Ensuite, il fit venir Akrura, l'un des membres de la dynastie Yadu, celle même au sein de laquelle Krsna était apparu, en tant que Fils de Vasudeva. Devant lui, Kamsa fit montre d'une grande déférence, et, après lui avoir serré la main, dit: «Cher Akrura, en vérité, dans les dynasties Bhoja et Yadu, je n'ai pas de meilleur ami que toi. Je sais ta magnanimité, c'est pourquoi, en tant qu'ami, j'implore ton aide. Je prends refuge en toi comme le roi Indra prend refuge en Sri Visnu. Fais-moi la grâce de te rendre sans tarder à Vrndavana, pour y trouver les deux Garçons que l'on appelle Krsna et Balarama. Ils sont Fils de Nanda Maharaja. Prends ce beau char, qui fut apprêté pour Eux, et ramène-Les aussitôt. Telle est ma requête. Sache maintenant quel est mon dessein: je veux qu'Ils périssent. Au portail, un éléphant gigantesque nommé Kuvalayapida Les attendra, et sans doute il saura Les écraser à mort. Et si pour quelque raison Ils lui échappent, alors Ils devront ensuite rencontrer mes lutteurs, qui eux Les tueront. Tel est mon plan. Ensuite, ces deux Garçons morts, je ferai périr Vasudeva et Nanda, soutiens des dynasties Vrsni et Bhoja. Mourront également mon père Ugrasena et mon oncle Devaka, car ils agissent en ennemis de mon règne, freinant mes initiatives diplomatiques et politiques. Ainsi, j'aurai les mains libres, et avec l'aide de mon beau-père, Jarasandha, et de mon ami fidèle, le singe Dvivida, il me sera facile d'anéantir tous les rois de ce monde qui soutiennent les devas. Tel est mon plan. Quel plaisir j'aurai de gouverner sans obstacle le monde entier! J'ai aussi pour proches amis Sambara, Narakasura et Banasura: leur aide me sera précieuse dans la guerre contre ces rois. Comment douter que je les vaincrai tous? Rends-toi donc aussitôt à Vrndavana, je t'en prie, et invite nos deux garçons à venir contempler la beauté de Mathura et prendre plaisir au tournoi».

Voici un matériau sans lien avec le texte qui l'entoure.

-- ==== Sys2Proof/Machine/Step.lean ====
section
/-! DEFINITION. One step of the block: the command at the front of the queue, or one tick of the time base where none
waits. -/

namespace Sys2Proof.Machine

/-- One step: the front command runs on the state with the queue's rest; an empty queue lets the time base advance by one
tick (log entry 4). -/
def step (s : State) : Host.Outcome State Fault Refusal :=
  match s.pending with
  | [] => .next s.tick
  | c :: rest => exec c { s with pending := rest }

/-- The state with the command that a word spells in front of its queue; unchanged where the word spells none. -/
def State.withFetchWord (s : State) (nbits w : Nat) : State :=
  match decodeTableWord nbits w with
  | none => s
  | some c => { s with pending := c :: s.pending }

end Sys2Proof.Machine
end

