-- ==== Sys2Proof/Certificates/Slice0/Obligations.lean ====
section
/-! DEFINITION. The statements about the module, taken from the numbered rules of spec/. Each says what a command or the whole
machine does; `Answers` makes a command's completion part of the conclusion. -/

open Sys2Proof Sys2Proof.Machine

/-- For every command and state, a step of the state with that command at the front of its queue is the command on the state
with the queue's rest. -/
def Obligations.StepRunsFront : Prop :=
  ∀ (c : Instr) (rest : List Instr) (s : State),
    step { s with pending := c :: rest } = exec c { s with pending := rest }

/-- On an empty queue a step is one tick: it changes nothing before the always-on rails have power, and afterwards at most the
time base, its carry, its slew, the oscillator's count and PPS_OUT; the oscillator counts 2 ns. That an empty queue ticks is the
model's choice (log entry 4). -/
def Obligations.StepOnEmptyQueueTicks : Prop :=
  ∀ s : State, s.pending = [] → step s = .next s.tick ∧ s.tick.pending = [] ∧
    (s.board.place = .off ∨ s.board.place = .charging → s.tick = s) ∧
    (s.board.place ≠ .off → s.board.place ≠ .charging → s.tick.tim.osc = s.tim.osc + 2 ∧ ∃ b c l p, s.tick =
      { s with tim := { s.tim with base := b, carry := c, slew := l, osc := s.tim.osc + 2 }, board := { s.board with ppsOut := p } })

/-- No command of the block stops it: whatever the state and the operands, a command answers a next state. The spec gives the
block no behaviour that stops it. -/
def Obligations.EveryCommandCompletes : Prop :=
  ∀ (i : Instr) (s : State), Answers (exec i s) fun _ => True

/-- The queue of waiting commands is the sender's: whatever a command does, module resets included, the queue is as before. -/
def Obligations.ExecKeepsQueue : Prop :=
  ∀ (i : Instr) (s t : State), exec i s = .next t → t.pending = s.pending

/-- The two stores that stand for an address space, the registers of BAR0 and the bytes of device memory, list each address
once, in rising order, and never at the value that an unlisted address reads as. Every step from every such state, whatever
command runs, leads to such a state: so equal contents are equal data, and what is written reads back. -/
def Obligations.StepKeepsCanonical : Prop :=
  ∀ s t : State, s.Canonical → step s = .next t → t.Canonical

/-- At reset both stores are canonical, no command waits, the module is unpowered, every register reads its reset value, memory
reads zero and every context is free. The values for which the spec states none are the model's choice (log entry 1). -/
def Obligations.ResetCanonical : Prop :=
  State.reset.Canonical ∧ State.reset.pending = [] ∧ State.reset.board.place = .off ∧
  (∀ off, State.reset.rd off = resetWord off) ∧ (∀ a, State.reset.byte a = 0) ∧ (∀ c, State.reset.ctx c = {})
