-- ==== Sys2Proof/Tests/Slice0.lean ====
section
/-! SUPPORT. Tests of the model on small states. `witness_<Name>` shows, clause by clause, operands and a state that meet the
hypotheses of the statement of that name; the states are small variations of the running module `wRun`. -/

namespace Sys2Proof.Tests
open Sys2Proof Sys2Proof.Machine

set_option Elab.async false
set_option maxRecDepth 100000
set_option linter.unusedVariables false

/-! ## States -/

/-- A running module past start-up: t1 passed, READY, HOST and memory ready, forwarding off. -/
def wRun : State := { (({} : State).setFld R.GLB_BOOT F.GLB_BOOT_PHASE 5) with
  board := { place := .running, pwrGood := true, modRstN := true, perstN := true, pairA := true, pairB := true, pwrEn := true } }
/-- The module with its fused identity and its port 12's factory latencies replaced by plain numbers. -/
def wPlain (s : State) : State := { s with regs := sput (sput s.regs R.GLB_ID 0x77) (R.TIM_PORT_LAT 12) 0 }
/-- The module at a place of the power sequence. -/
def wAt (p : PowerPlace) : State := { wRun with board.place := p }
/-- The running module in a phase of start-up. -/
def wPhase (p : Nat) : State := { (({} : State).setFld R.GLB_BOOT F.GLB_BOOT_PHASE p) with
  board := wRun.board, cfg := { romDone := true, t1Passed := true, wellheadDown := true } }
/-- The running module with a laser source. -/
def wLaser (e : Nat) (l : Laser) : State := { wRun with lasers := [(e, l)] }
/-- A source at its setpoint. -/
def wLit : Laser := { present := true, serial := 7, passed := some 7, paired := true, level := .setpoint }
/-- Ring (1, 2) of engine 3. -/
def wRing : RingId := ⟨3, 1, 2⟩
/-- Engine 3 lit, that ring in a state. -/
def wRingAt (st : Nat) : State := (wLaser 3 wLit).setFld (ringReg wRing) F.OPT_RING_STATE st
/-- A bay in a state. -/
def wBay (n st : Nat) : State := wRun.setFld (R.PWR_BAY_STATUS n) F.PWR_BAY_STATUS_STATE st
/-- The module with a PSK in slot 2 and a session against it. -/
def wSession : State := { wRun with sec.psk := [(2, some 5)], sec.sessions := [(0, 2)] }
/-- Firmware bank B in transfer, two bytes taken. -/
def wTransfer : State := { wRun with sec.transfer := some (2, [1, 2]) }
/-- The low 56 bits of a K-format word. -/
def kBody (d a b c t m : Nat) : BitVec 56 :=
  BitVec.ofNat 56 (d * 2 ^ 51 + a * 2 ^ 46 + b * 2 ^ 41 + c * 2 ^ 36 + t * 2 ^ 32 + m * 2 ^ 24)
/-- The low 56 bits of an I-format word. -/
def iBody (d a t m imm : Nat) : BitVec 56 := BitVec.ofNat 56 (d * 2 ^ 51 + a * 2 ^ 46 + t * 2 ^ 42 + m * 2 ^ 32 + imm)
/-- The low 56 bits of an M-format word. -/
def mBody (d a sp wd count off : Nat) : BitVec 56 :=
  BitVec.ofNat 56 (d * 2 ^ 51 + a * 2 ^ 46 + sp * 2 ^ 42 + wd * 2 ^ 40 + count * 2 ^ 24 + off)
/-- A context with g registers. -/
def wX (g : Sparse Word) : Context := { g := g }
/-- The running module with a context about to issue a word, and NOP after it. -/
def wCodeW (c : Ctx) (w : Nat) (x : Context) : State := { wRun with
  dxn.ctxs := [(ctxKey c, { x with status := .running, version := 0x21, code := [BitVec.ofNat 64 w, 0xF0 * 2 ^ 56] })] }
/-- The same for an opcode and its low bits. -/
def wCode (c : Ctx) (op : Nat) (body : BitVec 56) (x : Context) : State := wCodeW c (dxnWord op body) x
/-- The low 52 bits of a PEG word. -/
def pegBody (peg scope imm : Nat) : BitVec 52 := BitVec.ofNat 52 (peg * 2 ^ 36 + scope * 2 ^ 32 + imm)
/-- The low 56 bits of a BR word. -/
def brBody (cond p imm : Nat) : BitVec 56 := BitVec.ofNat 56 (cond * 2 ^ 52 + p * 2 ^ 48 + imm)
/-- An unsigned image of one NOP for a profile, version 2.1. -/
def wImage (profile : Nat) : Bytes :=
  let code := leBytes 8 (0xF0 * 2 ^ 56)
  let h := leBytes 4 0x494E5844 ++ [2, 1, BitVec.ofNat 8 profile, 0] ++ leBytes 4 64 ++ leBytes 4 1 ++ leBytes 4 0 ++ leBytes 4 0 ++
    leBytes 4 0 ++ leBytes 4 0 ++ leBytes 4 0 ++ leBytes 4 (crc32c code) ++ List.replicate 20 0
  h ++ leBytes 4 (crc32c h) ++ code
/-- A B context with a collective instruction at its index: slot 2 of engine 1, operation `op` of group 3. -/
def wColl (op word : Nat) (x : Context) : State :=
  let s : State := (wCodeW (.b 1 2) word x).wr (R.BSN_SLOT 1 2) (slotWord 1 515 7 0 0)
  let r := leBytes 1 op ++ leBytes 1 0 ++ leBytes 2 515 ++ leBytes 1 12 ++ leBytes 1 0 ++ leBytes 2 7 ++ leBytes 4 1 ++ leBytes 12 0 ++
    leBytes 4 0 ++ leBytes 4 65536 ++ List.replicate 32 0
  s.setSlot 1 2 { record := r }
/-- A descriptor of truss 256: two neighbouring tenons of quadrant 1, no end bound outside. -/
def wTruss : Bytes := leBytes 2 256 ++ [2, 1] ++ List.replicate 60 0 ++ [2, 3, 0, 0, 2, 4, 0, 0]
/-- A frame of member 0 of group 515 for operation 7, of a kind and OPERATION. -/
def wFrame (kind op : Nat) : CollFrame :=
  { port := 5, hfhVersion := 2, domain := 0, group := 515, operation := op, chunk := 0, format := 0, kind := kind, version := 1, member := 0,
    opSeq := 7, code := 0, offset := 0, count := 32, sealCrc := 0, payload := List.replicate 256 1, cells := 2, stored := 99 }
/-- Slot 2 of engine 1 runs an operation of a group of two members on ports 5 and 6; a frame waits for the engine. -/
def wInbox (op : Nat) (f : CollFrame) : State := { (wColl op (0xF0 * 2 ^ 56) {}) with
  bsn.groups := [(515, { members := [5 * 2 ^ 32, 6 * 2 ^ 32], template := [] })], bsn.inbox := [(1, [f])] }
/-- A long operation of slot 2 of engine 1. -/
def wCollOp (k : LongKind) : LongOp := { id := 0, ctx := .b 1 2, index := 0, kind := k }
/-- Port 12 (four lanes of pair 1) enabled and locked, in a state, with credits in two virtual channels. -/
def wPort (st : Nat) : State :=
  let s : State := (wRun.setFld (prtCtrl 12) F.PRT_PORT_CTRL_ENABLE 1).setFld (R.PRT_PAIR_STATUS 1) F.PRT_PAIR_STATUS_LOCK 0xF0
  s.wr (prtState 12) (F.PRT_PORT_STATE_STATE.put st ||| F.PRT_PORT_STATE_FC.put 2 ||| F.PRT_PORT_STATE_VCS.put 2 |||
    F.PRT_PORT_STATE_HFH.put 2 ||| F.PRT_PORT_STATE_MAX_FRAME.put 9216)
/-- The same port under priority flow control. -/
def wPfc : State := (wPort 3).setFld (prtState 12) F.PRT_PORT_STATE_FC 1
/-- The same port with a hold time. -/
def wHold (st : Nat) : State := (wPort st).setFld (R.PRT_HOLD_TIME 1 4) F.PRT_HOLD_TIME_HOLD 100
/-- That port one NONCE into a WLX 3 exchange, a ring of lane 4 awaiting a lane report. -/
def wWlx3 : State := ((wPort 2).setFld (ringReg ⟨0, 1, 4⟩) F.OPT_RING_STATE 4).setPort 12 { partner := some { version := 3, identity := 9 } }
/-- The 64 bytes of a link control frame. -/
def wLink (s : State) (subtype flags : Nat) (body : Bytes) : Bytes :=
  s.linkFrame subtype flags body ++ fcsOf (s.linkFrame subtype flags body)
/-- Ports 12 and 20 UP without credits, forwarding active. -/
def wSwitch : State :=
  let s : State := (wPfc.setFld (prtCtrl 20) F.PRT_PORT_CTRL_ENABLE 1).setFld (R.PRT_PAIR_STATUS 2) F.PRT_PAIR_STATUS_LOCK 0xF0
  let s : State := s.wr (prtState 20) (F.PRT_PORT_STATE_STATE.put 3 ||| F.PRT_PORT_STATE_FC.put 1 ||| F.PRT_PORT_STATE_HFH.put 2 |||
    F.PRT_PORT_STATE_MAX_FRAME.put 9216)
  (s.setFld R.GLB_CTRL F.GLB_CTRL_FWD_ENABLE 1).setFld R.GLB_STATUS F.GLB_STATUS_FWD_ACTIVE 1
/-- A frame of LLDP that carries nothing. -/
def wLldp : Bytes := padFrame (ethHeader bridgeMac 5 0x88CC)
/-- 60 bytes of a frame of an EtherType that the parser passes over. -/
def wBytes : Bytes := padFrame (ethHeader 0x020000000001 0x020000000002 0x1234)
/-- They and their FCS. -/
def wOnWire : Bytes := wBytes ++ fcsOf wBytes
/-- A stored frame of port 12's class 7. -/
def wStored (id : Nat) : Stored := ⟨id, wBytes, 12, 7, .asIs, 0, 0, 0, false, 0, 1, 1, 0, 0, 0, 0, 0, false⟩
/-- That frame queued for a port and class. -/
def wQueued (p c : Nat) : State := { wSwitch with
  swc := { frames := [wStored 4], nextFrame := 5, queues := [(qKey p c, [⟨4, 0⟩])] } }
/-- A frame of one cell that crosses from port 12 to port 600 in class 7, its first cell numbered 5. -/
def wCross (next : Nat) : State := { wSwitch with
  swc := { frames := [wStored 4, { wStored 5 with quad := 1, res := 0 }], nextFrame := 6,
           reseqs := [(streamKey 0 600 7, { sent := 6, next := BitVec.ofNat 16 next, crossings := [⟨5, 4, 5, 1, [5], false, false, [600], .unicast⟩] })],
           mesh := [(1, [⟨streamKey 0 600 7, 5, 1, false⟩])] } }
/-- The stream of that crossing. -/
def wStream : MeshStream := ⟨0, 600, 7⟩
/-- A schedule of four slots of 1024 ns with guard 8 and margin 16, started at 0, time known, and circuits 3 (slotted) and 7
(persistent) in the active bank. -/
def wSched : State :=
  let s : State := (wSwitch.setFld R.TIM_STATUS F.TIM_STATUS_EVER_LOCKED 1).setFld R.SPL_CTRL F.SPL_CTRL_ENABLE 1
  let s : State := s.wr R.SPL_SHAPE_ACT (F.SPL_SHAPE_ACT_SLOTS.put 4 ||| F.SPL_SHAPE_ACT_GUARD_NS.put 8 ||| F.SPL_SHAPE_ACT_MARGIN_NS.put 16)
  let s : State := (s.wr (R.SPL_SLOT_K_ACT 0) 0x2222).wr (R.SPL_SHAPE_PEND) (F.SPL_SHAPE_PEND_SLOTS.put 4 ||| F.SPL_SHAPE_PEND_GUARD_NS.put 8)
  let s : State := s.wr (R.SPL_SLOT_K_PEND 0) 0x2222
  let c (n w : Nat) (pers : Bool) : Circuit := ⟨n, 1, 5, pers, w, 2, 9, if pers then BitVec.allOnes 64 else 2⟩
  { (s.putActive (c 3 1 false) 1).putActive (c 7 2 true) 1 with spl.slotUp := true, spl.persUp := true, spl.persPaths := [(7, 5)] }
/-- The same schedule with its pending bank created. -/
def wPend : State := wSched.ensurePend
/-- The same schedule at an instant. -/
def wSchedAt (ns : Nat) : State := { wSched with tim.base := unitsTs (ns * 65536) }
/-- Ports 59 and 123 in 200 Gb/s mode, UP and eligible for circuits with burst-mode partners. -/
def wGrant : State :=
  let up (s : State) (p : Nat) : State :=
    (s.setFld (R.PRT_PAIR_CFG (p / 8)) F.PRT_PAIR_CFG_MODE 3).wr (prtState p)
      (F.PRT_PORT_STATE_STATE.put 3 ||| F.PRT_PORT_STATE_SPILL.put 1 ||| F.PRT_PORT_STATE_BURST.put 1)
  up (up wPend 59) 123
/-- A request for a slotted circuit between them on wavelength 3. -/
def wReq : CircuitReq :=
  ⟨F.SPL_REQ_A_OP.put 1 ||| F.SPL_REQ_A_DOMAIN.put 5 ||| F.SPL_REQ_A_WAVELENGTH.put 3 ||| F.SPL_REQ_A_IN.put 1 |||
    F.SPL_REQ_A_OUT.put 3 ||| F.SPL_REQ_A_TAG.put 9, 6, 0, 0, false⟩
/-- The state that an answer leaves. -/
def wAnswer (a : SplAnswer) : State := match a with
  | .wait t => t
  | .done _ _ _ t => t
/-- Port 12 under PTP, the engine enabled with no PTP source yet. -/
def wPtp : State := (wSwitch.setFld R.TIM_CTRL F.TIM_CTRL_ENABLE 1).setFld (R.TIM_PORT_CFG 12) F.TIM_PORT_CFG_PTP 1
/-- A message of port 1 of clock 9, at 2 s. -/
def wMsg : PtpMsg := ⟨0, 9, 1, 3, false, 0, 2 * 2 ^ 48, 65536, 0, 13, 9, 10, 6, 0x21, 0, 128, 0, 37, 8, 0x20⟩
/-- The same of a two-step clock. -/
def wTwo : PtpMsg := { wMsg with twoStep := true }
/-- The time servo follows that clock on port 12, in a STATE and with a mean path delay or none. -/
def wSlave (st : Nat) (delay : Option Int) : State := { wPtp.setFld R.TIM_STATUS F.TIM_STATUS_STATE st with
  tim.parent := some wMsg, tim.parentPort := 12, tim.ports := [(12, { delay := delay, delaySeq := 4 })], tim.base := 2 * 2 ^ 48 + 9000 * 65536 }
/-- A message of a clock that is not this module. -/
def wOther : PtpMsg := { wMsg with source := wPtp.identity + 1 }
/-- Port 12 is a PTP master. -/
def wMaster : State := { wPtp with tim.ports := [(12, { heard := true })] }
/-- The module with one check at the head of the queue. -/
def wCheck (k : CheckKind) : State := { wRun with cfg.checks := [{ kind := k, offset := 8 }] }
/-- The host-interface versions that the module has, staged and captured by a commit that is being checked. -/
def wCommit (v : Word) : State := { (wRun.wr R.GLB_HOST_IF v).setFld R.CFG_COMMIT F.CFG_COMMIT_GO 1 with
  cfg.checks := [{ kind := .commit 0, captured := [(R.GLB_HOST_IF, v)] }] }
/-- A plane message of plane 7 with its CRC. -/
def wPlnMsg (kind : Nat) (id : Word) (term : Nat) (body : Bytes) : Bytes :=
  let m := beBytes 1 kind ++ beBytes 1 0x10 ++ beBytes 2 7 ++ beBytes 8 id.toNat ++ beBytes 4 term ++ beBytes 4 0 ++ beBytes 2 body.length ++
    beBytes 2 0 ++ body
  m ++ beBytes 4 (crc32c m)
/-- A module of plane 7 in a role at TERM 5: manager 0x11, standby 0x22, workers 3 (0x33) and 4 (0x44). -/
def wPlane (role : Nat) (manager standby : Word) : State := { wRun.wr R.PLN_STATUS (F.PLN_STATUS_ROLE.put role ||| F.PLN_STATUS_TERM.put 5) with
  cfg.committed := [(R.PLN_CFG, F.PLN_CFG_ROLE.put role ||| F.PLN_CFG_PLANE.put 7), (R.PLN_MANAGER_ID, manager), (R.PLN_STANDBY_ID, standby),
    (R.PLN_WORKER_ID 3, 0x33), (R.PLN_WORKER_ID 4, 0x44)]
  tim.osc := 1000000000 }
/-- A worker. -/
def wWorker : State := wPlane 1 0x11 0x22
/-- The acting manager. -/
def wManager : State := (wPlane 2 0 0x22).setFld (R.PLN_WORKER_STATE 3) F.PLN_WORKER_STATE_STATE 1
/-- A plane flip of epochs that the manager prepares with worker 3. -/
def wFlip : ManagerFlip := { kind := 1, id := 9, fromEpoch := 0, startedAt := 900000000, participants := [3, 1023], ready := [(1023, 0, 0)] }
/-- The manager with a flip. -/
def wFlipping (f : ManagerFlip) : State :=
  { (wManager.setFld R.PLN_FLIP_STATUS F.PLN_FLIP_STATUS_STATE 1).setFld R.TIM_STATUS F.TIM_STATUS_EVER_LOCKED 1 with pln.flip := some f }
/-- The running module with a counter of port 5 near its end and events to take over. -/
def wCounters : State := { wRun with cnt.counters := [(ctrKey 2 5, { value := 2 ^ 48 - 1, acc := 3 })] }
/-- A commit of the Ledger under way, one journal entry buffered. -/
def wLedger : State := { wRun.setFld R.LDG_STATUS F.LDG_STATUS_BUSY 1 with ldg.busy := true, ldg.buffer := [0x501], ldg.live := [(8, 4)] }
/-- The manager with 64 orders held and its budget spent. -/
def wHeldAll : State := { wManager with
  regs := wManager.regs.take 2 ++ (List.range 64).map (fun n => (R.PLN_HELD n, F.PLN_HELD_VALID.put 1)) ++ wManager.regs.drop 2
  cfg.committed := wManager.cfg.committed ++ [(R.PLN_BUDGET, 0)] }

Quand il eut entendu les projets de Kamsa, Akrura répondit: «O roi, ton plan de réduire à néant tous les obstacles à ta puissance est agencé d'excellente façon. Cependant, il faut quelque discrétion, sans quoi tu cours à l'échec. Du reste, l'homme propose et Dieu dispose. Nous pouvons élaborer d'admirables plans, ils échoueront si leur manque la sanction de l'Autorité suprême. Chacun, en ce monde, sait qu'en dernier lieu, c'est l'Etre aux pouvoirs suprêmes qui dispose de toutes choses. Chacun peut, s'il a le cerveau fertile, élaborer de grands desseins; mais il doit garder en mémoire qu'il lui faudra en récolter les fruits: joies ou peines. Nonobstant, je n'ai rien à dire contre ta proposition. En tant qu'ami, je me rendrai à tes désirs, je te ramènerai Krsna et Balarama».

Après avoir donné ses instructions à ses amis, Kamsa se retira, et Akrura partit pour Vrndavana.

Ainsi s'achèvent les enseignements de Bhaktivedanta pour le trente-cinquième chapitre du Livre de Krsna, intitulé: «Kamsa envoie Akrura chercher Krsna».